» Dataset entries
=== Begin Enclosure ===

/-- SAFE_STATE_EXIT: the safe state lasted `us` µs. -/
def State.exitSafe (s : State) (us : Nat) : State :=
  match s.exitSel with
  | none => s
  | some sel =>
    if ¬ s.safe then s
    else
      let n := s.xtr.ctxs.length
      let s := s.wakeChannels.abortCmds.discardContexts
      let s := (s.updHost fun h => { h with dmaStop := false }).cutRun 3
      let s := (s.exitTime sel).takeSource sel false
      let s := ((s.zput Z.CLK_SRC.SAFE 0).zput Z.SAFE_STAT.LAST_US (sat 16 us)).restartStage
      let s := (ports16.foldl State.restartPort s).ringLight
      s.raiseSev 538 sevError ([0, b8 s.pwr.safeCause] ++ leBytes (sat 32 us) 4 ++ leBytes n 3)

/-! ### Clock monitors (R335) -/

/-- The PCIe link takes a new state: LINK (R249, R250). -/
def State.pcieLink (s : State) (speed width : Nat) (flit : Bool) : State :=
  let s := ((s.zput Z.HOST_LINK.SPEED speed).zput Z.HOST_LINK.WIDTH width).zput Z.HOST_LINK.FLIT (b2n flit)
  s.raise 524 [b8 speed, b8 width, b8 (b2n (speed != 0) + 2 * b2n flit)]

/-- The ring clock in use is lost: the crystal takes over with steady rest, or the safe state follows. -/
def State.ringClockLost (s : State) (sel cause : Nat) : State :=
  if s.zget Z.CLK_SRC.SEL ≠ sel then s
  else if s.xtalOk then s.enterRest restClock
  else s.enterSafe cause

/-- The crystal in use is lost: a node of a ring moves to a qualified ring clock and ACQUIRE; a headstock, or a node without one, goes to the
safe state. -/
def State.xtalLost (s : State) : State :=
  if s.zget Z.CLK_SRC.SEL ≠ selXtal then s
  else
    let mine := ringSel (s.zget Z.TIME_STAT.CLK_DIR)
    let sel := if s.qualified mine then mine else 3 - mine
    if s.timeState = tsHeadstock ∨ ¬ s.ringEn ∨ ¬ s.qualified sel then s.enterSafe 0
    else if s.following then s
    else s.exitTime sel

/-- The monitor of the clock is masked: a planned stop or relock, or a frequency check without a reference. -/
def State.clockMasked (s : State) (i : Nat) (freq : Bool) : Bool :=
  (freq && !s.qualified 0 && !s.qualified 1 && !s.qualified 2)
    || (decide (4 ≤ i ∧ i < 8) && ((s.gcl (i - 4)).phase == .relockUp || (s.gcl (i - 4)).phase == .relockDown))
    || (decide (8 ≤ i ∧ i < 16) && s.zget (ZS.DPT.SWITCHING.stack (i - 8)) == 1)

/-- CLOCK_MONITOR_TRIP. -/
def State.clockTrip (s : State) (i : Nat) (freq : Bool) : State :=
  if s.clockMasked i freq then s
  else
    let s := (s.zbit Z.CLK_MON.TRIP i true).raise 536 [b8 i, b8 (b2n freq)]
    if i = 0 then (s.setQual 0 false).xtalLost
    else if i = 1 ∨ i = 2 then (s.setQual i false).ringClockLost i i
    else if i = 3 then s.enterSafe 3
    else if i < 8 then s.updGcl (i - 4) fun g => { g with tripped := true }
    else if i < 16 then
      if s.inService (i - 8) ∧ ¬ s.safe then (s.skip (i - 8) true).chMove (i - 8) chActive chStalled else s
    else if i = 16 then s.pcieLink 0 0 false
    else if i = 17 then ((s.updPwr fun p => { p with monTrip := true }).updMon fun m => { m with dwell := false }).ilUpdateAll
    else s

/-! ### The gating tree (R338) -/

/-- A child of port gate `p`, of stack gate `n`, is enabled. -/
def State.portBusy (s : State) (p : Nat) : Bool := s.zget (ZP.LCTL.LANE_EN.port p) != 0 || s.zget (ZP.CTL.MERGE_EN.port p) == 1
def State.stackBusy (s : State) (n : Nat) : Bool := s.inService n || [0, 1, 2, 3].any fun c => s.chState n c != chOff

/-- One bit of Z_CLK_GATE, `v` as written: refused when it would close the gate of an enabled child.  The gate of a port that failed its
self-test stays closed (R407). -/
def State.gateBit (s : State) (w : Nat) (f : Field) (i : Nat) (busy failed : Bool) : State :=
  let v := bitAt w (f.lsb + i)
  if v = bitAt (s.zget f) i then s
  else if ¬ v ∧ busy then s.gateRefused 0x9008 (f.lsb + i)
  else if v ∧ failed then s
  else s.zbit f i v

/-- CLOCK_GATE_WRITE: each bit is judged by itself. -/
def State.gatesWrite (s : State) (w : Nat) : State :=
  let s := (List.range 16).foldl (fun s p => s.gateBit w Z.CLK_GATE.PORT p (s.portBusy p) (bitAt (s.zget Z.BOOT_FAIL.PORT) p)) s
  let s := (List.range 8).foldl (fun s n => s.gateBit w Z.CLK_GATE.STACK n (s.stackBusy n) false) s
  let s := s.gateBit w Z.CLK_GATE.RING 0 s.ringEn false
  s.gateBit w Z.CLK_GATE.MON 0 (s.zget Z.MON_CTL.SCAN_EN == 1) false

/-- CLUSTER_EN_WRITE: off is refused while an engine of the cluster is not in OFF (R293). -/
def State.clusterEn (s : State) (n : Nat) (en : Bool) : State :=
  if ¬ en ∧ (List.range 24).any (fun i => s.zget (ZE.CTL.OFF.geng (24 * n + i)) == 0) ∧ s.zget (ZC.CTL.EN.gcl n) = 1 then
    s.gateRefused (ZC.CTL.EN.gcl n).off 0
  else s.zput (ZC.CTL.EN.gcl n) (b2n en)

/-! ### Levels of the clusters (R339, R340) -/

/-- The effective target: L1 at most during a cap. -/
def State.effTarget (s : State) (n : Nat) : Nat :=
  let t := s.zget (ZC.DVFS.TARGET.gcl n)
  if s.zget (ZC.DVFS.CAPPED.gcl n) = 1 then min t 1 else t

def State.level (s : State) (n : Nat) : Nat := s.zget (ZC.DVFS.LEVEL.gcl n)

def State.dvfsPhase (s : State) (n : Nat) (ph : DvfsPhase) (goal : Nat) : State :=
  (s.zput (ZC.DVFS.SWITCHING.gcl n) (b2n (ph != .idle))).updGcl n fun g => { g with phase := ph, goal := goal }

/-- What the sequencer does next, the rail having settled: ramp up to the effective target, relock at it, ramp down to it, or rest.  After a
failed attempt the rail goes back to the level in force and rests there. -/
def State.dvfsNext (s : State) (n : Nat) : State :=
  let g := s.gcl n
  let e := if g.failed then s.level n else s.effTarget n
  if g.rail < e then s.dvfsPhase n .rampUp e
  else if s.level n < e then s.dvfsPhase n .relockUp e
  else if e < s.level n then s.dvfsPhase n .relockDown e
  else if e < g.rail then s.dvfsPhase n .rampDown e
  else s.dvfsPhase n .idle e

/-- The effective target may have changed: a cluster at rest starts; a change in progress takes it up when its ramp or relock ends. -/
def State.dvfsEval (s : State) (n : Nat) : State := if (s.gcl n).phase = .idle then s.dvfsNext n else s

=== End Enclosure ===
=== Begin Enclosure ===

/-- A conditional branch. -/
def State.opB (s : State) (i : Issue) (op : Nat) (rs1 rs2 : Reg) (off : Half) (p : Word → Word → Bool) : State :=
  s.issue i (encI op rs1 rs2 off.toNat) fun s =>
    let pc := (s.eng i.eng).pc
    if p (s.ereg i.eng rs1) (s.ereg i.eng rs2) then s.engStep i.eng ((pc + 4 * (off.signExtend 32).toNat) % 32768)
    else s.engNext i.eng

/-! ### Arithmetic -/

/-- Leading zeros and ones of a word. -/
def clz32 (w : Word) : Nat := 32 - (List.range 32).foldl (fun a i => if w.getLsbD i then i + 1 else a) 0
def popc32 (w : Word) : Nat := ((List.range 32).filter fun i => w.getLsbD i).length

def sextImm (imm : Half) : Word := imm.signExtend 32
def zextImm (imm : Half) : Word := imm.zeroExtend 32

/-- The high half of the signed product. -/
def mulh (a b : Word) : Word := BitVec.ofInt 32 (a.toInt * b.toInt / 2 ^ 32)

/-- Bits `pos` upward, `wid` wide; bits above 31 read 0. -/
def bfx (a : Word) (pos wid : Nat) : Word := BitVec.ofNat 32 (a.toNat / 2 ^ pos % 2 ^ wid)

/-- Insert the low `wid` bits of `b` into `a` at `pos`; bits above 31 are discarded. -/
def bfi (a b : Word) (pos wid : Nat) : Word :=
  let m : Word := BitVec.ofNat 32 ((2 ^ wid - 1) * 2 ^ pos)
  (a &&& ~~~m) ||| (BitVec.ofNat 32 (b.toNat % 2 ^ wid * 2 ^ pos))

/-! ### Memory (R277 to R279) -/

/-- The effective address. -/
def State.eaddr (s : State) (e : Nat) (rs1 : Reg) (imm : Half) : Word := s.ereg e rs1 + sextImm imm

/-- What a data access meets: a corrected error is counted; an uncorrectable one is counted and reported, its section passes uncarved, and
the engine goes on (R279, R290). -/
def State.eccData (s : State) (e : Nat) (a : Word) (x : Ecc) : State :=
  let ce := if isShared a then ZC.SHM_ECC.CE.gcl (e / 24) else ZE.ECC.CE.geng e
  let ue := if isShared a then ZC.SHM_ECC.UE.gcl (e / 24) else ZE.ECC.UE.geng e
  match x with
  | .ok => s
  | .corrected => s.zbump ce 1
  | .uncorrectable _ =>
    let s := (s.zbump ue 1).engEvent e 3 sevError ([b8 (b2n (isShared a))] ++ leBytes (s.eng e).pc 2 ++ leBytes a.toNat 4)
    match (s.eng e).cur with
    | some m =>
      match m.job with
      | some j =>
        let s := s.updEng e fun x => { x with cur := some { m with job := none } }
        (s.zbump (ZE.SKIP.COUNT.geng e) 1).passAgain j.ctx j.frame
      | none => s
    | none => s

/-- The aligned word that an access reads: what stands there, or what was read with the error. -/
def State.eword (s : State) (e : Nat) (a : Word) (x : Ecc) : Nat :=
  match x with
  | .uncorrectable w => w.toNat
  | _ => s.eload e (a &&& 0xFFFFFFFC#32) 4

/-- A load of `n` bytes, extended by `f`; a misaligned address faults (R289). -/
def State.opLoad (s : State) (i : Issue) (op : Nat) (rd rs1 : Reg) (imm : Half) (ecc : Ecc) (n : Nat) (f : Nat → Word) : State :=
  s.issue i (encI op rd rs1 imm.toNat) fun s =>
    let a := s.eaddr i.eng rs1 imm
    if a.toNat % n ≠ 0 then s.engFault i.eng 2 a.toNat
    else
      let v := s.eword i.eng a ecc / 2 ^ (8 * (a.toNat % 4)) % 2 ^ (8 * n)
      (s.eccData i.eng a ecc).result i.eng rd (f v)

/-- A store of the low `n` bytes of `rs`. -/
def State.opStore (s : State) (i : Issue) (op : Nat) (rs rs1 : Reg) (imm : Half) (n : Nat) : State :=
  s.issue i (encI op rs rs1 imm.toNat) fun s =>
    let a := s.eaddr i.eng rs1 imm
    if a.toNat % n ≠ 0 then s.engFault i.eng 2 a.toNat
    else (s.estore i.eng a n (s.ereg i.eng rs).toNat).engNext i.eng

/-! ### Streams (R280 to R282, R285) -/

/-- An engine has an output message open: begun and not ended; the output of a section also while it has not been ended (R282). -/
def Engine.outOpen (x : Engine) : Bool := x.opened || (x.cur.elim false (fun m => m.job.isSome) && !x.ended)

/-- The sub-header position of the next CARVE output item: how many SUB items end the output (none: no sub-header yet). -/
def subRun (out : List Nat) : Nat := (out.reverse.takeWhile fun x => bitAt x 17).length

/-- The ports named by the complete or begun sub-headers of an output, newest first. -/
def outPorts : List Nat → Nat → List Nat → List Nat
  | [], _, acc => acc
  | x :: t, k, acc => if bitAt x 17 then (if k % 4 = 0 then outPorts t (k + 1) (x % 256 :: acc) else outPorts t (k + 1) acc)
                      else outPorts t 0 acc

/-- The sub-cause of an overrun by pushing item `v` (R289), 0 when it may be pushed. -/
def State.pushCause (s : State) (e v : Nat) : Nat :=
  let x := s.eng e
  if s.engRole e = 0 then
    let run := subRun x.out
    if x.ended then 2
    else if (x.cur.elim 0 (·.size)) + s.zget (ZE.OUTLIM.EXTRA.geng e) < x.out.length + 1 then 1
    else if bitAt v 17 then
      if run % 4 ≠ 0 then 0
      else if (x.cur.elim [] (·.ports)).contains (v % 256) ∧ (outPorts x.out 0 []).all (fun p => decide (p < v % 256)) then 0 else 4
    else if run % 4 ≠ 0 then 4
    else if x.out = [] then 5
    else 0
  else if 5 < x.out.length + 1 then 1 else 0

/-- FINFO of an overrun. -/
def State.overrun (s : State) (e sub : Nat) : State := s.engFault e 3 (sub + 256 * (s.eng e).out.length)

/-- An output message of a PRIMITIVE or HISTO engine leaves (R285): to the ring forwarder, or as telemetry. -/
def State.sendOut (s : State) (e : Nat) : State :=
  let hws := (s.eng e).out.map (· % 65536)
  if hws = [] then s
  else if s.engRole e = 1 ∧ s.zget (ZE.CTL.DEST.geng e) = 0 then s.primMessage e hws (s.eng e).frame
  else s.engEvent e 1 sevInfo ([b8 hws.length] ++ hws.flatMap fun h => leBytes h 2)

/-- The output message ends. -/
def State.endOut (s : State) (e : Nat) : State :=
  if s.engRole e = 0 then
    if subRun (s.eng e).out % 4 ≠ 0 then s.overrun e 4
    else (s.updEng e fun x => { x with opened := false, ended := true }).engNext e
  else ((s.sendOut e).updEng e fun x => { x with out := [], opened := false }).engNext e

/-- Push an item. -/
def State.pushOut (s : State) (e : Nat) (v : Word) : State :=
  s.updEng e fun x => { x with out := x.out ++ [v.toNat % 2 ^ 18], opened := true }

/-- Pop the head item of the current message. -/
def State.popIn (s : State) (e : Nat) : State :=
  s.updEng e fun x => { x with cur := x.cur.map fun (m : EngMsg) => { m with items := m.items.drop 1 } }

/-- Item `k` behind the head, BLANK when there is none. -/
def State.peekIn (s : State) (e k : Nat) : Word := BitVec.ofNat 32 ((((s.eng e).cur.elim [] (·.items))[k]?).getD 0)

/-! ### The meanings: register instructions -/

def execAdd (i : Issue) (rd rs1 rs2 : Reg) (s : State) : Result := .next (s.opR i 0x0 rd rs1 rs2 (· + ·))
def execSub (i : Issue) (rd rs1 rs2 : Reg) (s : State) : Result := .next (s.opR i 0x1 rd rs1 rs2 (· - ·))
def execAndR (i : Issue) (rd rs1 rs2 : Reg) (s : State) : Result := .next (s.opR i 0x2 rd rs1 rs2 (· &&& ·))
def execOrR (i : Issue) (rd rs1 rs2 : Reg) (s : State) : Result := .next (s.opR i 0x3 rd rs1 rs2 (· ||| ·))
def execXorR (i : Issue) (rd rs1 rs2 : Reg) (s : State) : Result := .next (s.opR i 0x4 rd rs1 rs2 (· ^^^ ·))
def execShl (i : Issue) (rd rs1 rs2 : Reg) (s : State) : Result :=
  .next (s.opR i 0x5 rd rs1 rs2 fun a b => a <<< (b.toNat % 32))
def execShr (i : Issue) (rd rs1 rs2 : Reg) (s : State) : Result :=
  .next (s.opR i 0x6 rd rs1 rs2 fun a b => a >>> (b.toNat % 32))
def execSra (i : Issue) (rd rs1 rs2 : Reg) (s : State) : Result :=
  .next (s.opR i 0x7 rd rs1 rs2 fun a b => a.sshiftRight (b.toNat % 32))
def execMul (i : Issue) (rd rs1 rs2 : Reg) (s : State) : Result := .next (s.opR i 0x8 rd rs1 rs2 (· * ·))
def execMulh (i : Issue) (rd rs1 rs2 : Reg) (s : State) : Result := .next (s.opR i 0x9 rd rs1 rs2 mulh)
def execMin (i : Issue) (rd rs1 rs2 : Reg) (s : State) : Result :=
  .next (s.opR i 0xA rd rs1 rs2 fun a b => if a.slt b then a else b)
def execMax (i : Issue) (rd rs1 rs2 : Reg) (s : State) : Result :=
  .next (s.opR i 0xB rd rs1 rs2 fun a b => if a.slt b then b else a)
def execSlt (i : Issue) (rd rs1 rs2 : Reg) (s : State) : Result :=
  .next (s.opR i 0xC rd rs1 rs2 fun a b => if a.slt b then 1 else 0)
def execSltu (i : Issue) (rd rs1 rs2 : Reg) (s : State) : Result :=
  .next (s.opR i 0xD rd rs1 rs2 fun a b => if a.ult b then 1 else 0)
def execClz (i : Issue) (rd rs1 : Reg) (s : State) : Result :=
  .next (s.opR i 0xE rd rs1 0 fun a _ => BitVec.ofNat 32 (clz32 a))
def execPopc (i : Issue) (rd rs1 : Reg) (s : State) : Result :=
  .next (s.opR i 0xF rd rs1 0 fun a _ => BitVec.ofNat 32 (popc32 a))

=== End Enclosure ===

» REQUIRED ACTION
Transcribe the records above from the line holding "else s.zbit f i v" down to the line holding "(s.zput (ZC.DVFS.SWITCHING.gcl n)", inclusive, without adding anything.

» ANSWER TO THIS PROBLEM
  else s.zbit f i v

/-- CLOCK_GATE_WRITE: each bit is judged by itself. -/
def State.gatesWrite (s : State) (w : Nat) : State :=
  let s := (List.range 16).foldl (fun s p => s.gateBit w Z.CLK_GATE.PORT p (s.portBusy p) (bitAt (s.zget Z.BOOT_FAIL.PORT) p)) s
  let s := (List.range 8).foldl (fun s n => s.gateBit w Z.CLK_GATE.STACK n (s.stackBusy n) false) s
  let s := s.gateBit w Z.CLK_GATE.RING 0 s.ringEn false
  s.gateBit w Z.CLK_GATE.MON 0 (s.zget Z.MON_CTL.SCAN_EN == 1) false

/-- CLUSTER_EN_WRITE: off is refused while an engine of the cluster is not in OFF (R293). -/
def State.clusterEn (s : State) (n : Nat) (en : Bool) : State :=
  if ¬ en ∧ (List.range 24).any (fun i => s.zget (ZE.CTL.OFF.geng (24 * n + i)) == 0) ∧ s.zget (ZC.CTL.EN.gcl n) = 1 then
    s.gateRefused (ZC.CTL.EN.gcl n).off 0
  else s.zput (ZC.CTL.EN.gcl n) (b2n en)

/-! ### Levels of the clusters (R339, R340) -/

/-- The effective target: L1 at most during a cap. -/
def State.effTarget (s : State) (n : Nat) : Nat :=
  let t := s.zget (ZC.DVFS.TARGET.gcl n)
  if s.zget (ZC.DVFS.CAPPED.gcl n) = 1 then min t 1 else t

def State.level (s : State) (n : Nat) : Nat := s.zget (ZC.DVFS.LEVEL.gcl n)

def State.dvfsPhase (s : State) (n : Nat) (ph : DvfsPhase) (goal : Nat) : State :=
  (s.zput (ZC.DVFS.SWITCHING.gcl n) (b2n (ph != .idle))).updGcl n fun g => { g with phase := ph, goal := goal }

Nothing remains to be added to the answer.